State v. Hingle

McCALEB, Justice

(dissenting).

1 do not agree with the majority that it was essential in this case for the judge to approve the bargain made by the district attorney with the defendant in order for that agreement to become binding and enforceable. - Since adherence to the bargain he had made to refrain from prosecuting the defendant as a multiple offender, in consideration of defendant’s guilty plea to a lesser offense than the offense charged in the bills of information, depended solely on the will of the district attorney in his capacity as prosecutor and was not a matter within the province of the office of district *853judge, the judge’s approval of this obligation of the prosecutor was immaterial and unnecessary, in my opinion.

I have no quarrel with the authorities cited by the majority, which are to the effect that a pre-sentence agreement between a public prosecutor and an accused is not binding unless it is approved by the trial judge. The reason for this rule is that it is the function of the judge, and the judge alone, to determine the proper sentence to be given on conviction of any offense. Hence, his prerogative cannot be affected by “deals” between the State and the accused.
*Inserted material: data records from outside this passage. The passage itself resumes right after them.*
-- ==== Sys2Proof/Machine/CmdCrew.lean ====
section
/-! DEFINITION. The commands of the Tag Table and the request handling (chapter 9): crew requests, the
HOTLINE switch and the acknowledgement timer. -/

namespace Sys2Proof.Machine

/-- CREW_TAG_PLACE (R156, R158). -/
def execCrewTagPlace (s : State) : Host.Outcome State Fault Refusal :=
  whenUp (event fun s => onFrame (s.pickRequest .tagPlace) (fun r _ s => s.placeRequest r) s) s

/-- CREW_TAG_REMOVE (R159). -/
def execCrewTagRemove (s : State) : Host.Outcome State Fault Refusal :=
  whenUp (event fun s => onFrame (s.pickRequest .tagRemove) (fun r _ s => s.removeRequest r) s) s

/-- CREW_CLEAR_UNKNOWN (R160). -/
def execCrewClearUnknown (s : State) : Host.Outcome State Fault Refusal :=
  whenUp (event fun s => onFrame (s.pickRequest .clearUnknown) (fun r _ s => s.clearRequest r) s) s

/-- CREW_TRIP (R51, R55, R58, R175). -/
def execCrewTrip (s : State) : Host.Outcome State Fault Refusal :=
  whenUp (event (withAbort fun s => onFrame (s.pickRequest .trip)
    (fun r _ s => State.answer (s.rearm.manualTrip .crew) r) s)) s

/-- CREW_CLOSE (R52, R55, R175). -/
def execCrewClose (s : State) : Host.Outcome State Fault Refusal :=
  whenUp (event fun s => onFrame (s.pickRequest .close)
    (fun r _ s => State.answer (s.closeAsked .crew) r) s) s

/-- A STATUS_NOW acted on: the result, then the demand, and the RSL's reading of it (R133, R175). -/
def State.statusNow (s : State) (r : CrewRequest) : State :=
  ((s.askResult r.crew r.kind .accepted).statusDemand .crew).rearmLive

/-- CREW_STATUS_NOW (R133, R175). -/
def execCrewStatusNow (s : State) : Host.Outcome State Fault Refusal :=
  whenUp (event fun s => onFrame (s.pickRequest .statusNow) (fun r _ s => s.statusNow r) s) s

/-- A BATTERY_TEST acted on (R94). -/
def State.testAsked (s : State) : State × RequestOutcome :=
  match s.testBar with
  | some o => (s, o)
  | none => (s.beginTest .crew, .accepted)

/-- CREW_BATTERY_TEST (R94). -/
def execCrewBatteryTest (s : State) : Host.Outcome State Fault Refusal :=
  whenUp (event fun s => onFrame (s.pickRequest .batteryTest)
    (fun r _ s => State.answer s.testAsked r) s) s

/-- CREW_REQUEST_NOT_ACTED_ON (R156): counted as received, and nothing else. -/
def execCrewRequestNotActedOn (s : State) : Host.Outcome State Fault Refusal :=
  whenUp (event fun s => onFrame s.pickIgnored (fun _ _ s => s) s) s

/-- HOTLINE_SWITCH_CHANGE (R151, R162). -/
def execHotlineSwitchChange (on : Bool) (s : State) : Host.Outcome State Fault Refusal :=
  whenUp (event (·.hotlineReading on)) s

/-- ACK_TIMER_EXPIRY (R162). -/
def execAckTimerExpiry (s : State) : Host.Outcome State Fault Refusal :=
  whenUp (event (ifRuns (·.tgt.ackTimer) fun s => { s with tgt := { s.tgt with ackTimer := none } })) s

end Sys2Proof.Machine
end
But that doctrine is inapposite in this case as to that portion of the district attorney’s promise to refrain from charging the defendant as a multiple offender. Since the judge admittedly had no control over whether this part of the agreement was to be fulfilled or not, his sanction of it was not essential in order for it to have vitality.

Under R.S. 15 :17 the district attorney is vested, subject to the supervision of the attorney general, with entire charge and control of every criminal prosecution instituted or pending in his jurisdiction and he is given full discretion by R.S. 15:529.1, as amended by Act 469 of 1958, of determining whether or not he will charge a convicted person as a multiple offender when the offender’s record shows that he has previously been convicted of a felony under the laws of this State or the laws of another State or of the United States.1

Thus, it is seen that the district attorneys are clothed with broad powers, being free to bargain with those accused of crime, whether prosecution will be had for a greater offense or a lesser offense, including the right, in cases involving multiple offenders, to refrain from prosecuting them as such. None of any of these agreements are required to be approved by the district judge. Therefore, when a district attorney makes a bargain with one accused of crime, and the latter has relinquished valuable fundamental rights such as trial by jury, it is but consonant with the discretion reposed in the prosecutor by the 1958 Legislature to regard his agreement as a *855pledge of public faith (see Commonwealth v. St. John, 173 Mass. 566, 54 N.E. 254, 73 Am.St.Rep. 321 and State v. Ward, 112 W.Va. 552, 165 S.E. 803, 85 A.L.R. 1175) which should be enforced by the Court.

I make no individual evaluation as to the defense of the district attorney in this case, in which he claims justification for abrogating his bargain on the ground that he would not have made it had he known that defendant had been previously convicted of a crime of violence. All that I do say is that this Court should determine whether the evidence is such as to justify the action taken by the district attorney for, to deny the -defendant the right to have the bargain enforced, if it be valid, is to hold that he deals with law enforcement officers at his peril and cannot place any reliance whatever in their pledge on behalf of the people they represent.

I respectfully dissent.

. In this connection, it is significant to note that the provisions of R.S. 15:259.1 were mandatory at the time of the adoption of the Revised Statutes in 1950 and, for that matter, ever since the passage of the original Multiple Offender Act in 1928 (see Act 15 of 1928), that statute imposing upon the district attorney the duty of charging an accused as a multiple offender when he had been previously convicted of a felony. However, by Act 469 of 1958 the Legislature effected an ' important change in the law by the substitution of the word “may” for the word “shall” in the clause pertaining to the district attorney’s duty of filing a bill of information against a multiple offender.

Undoubtedly, one of the motivating purposes of this amendment, which invests greater discretionary powers in public prosecutors, is to permit them to make bargains with multiple offenders, as was done in this case.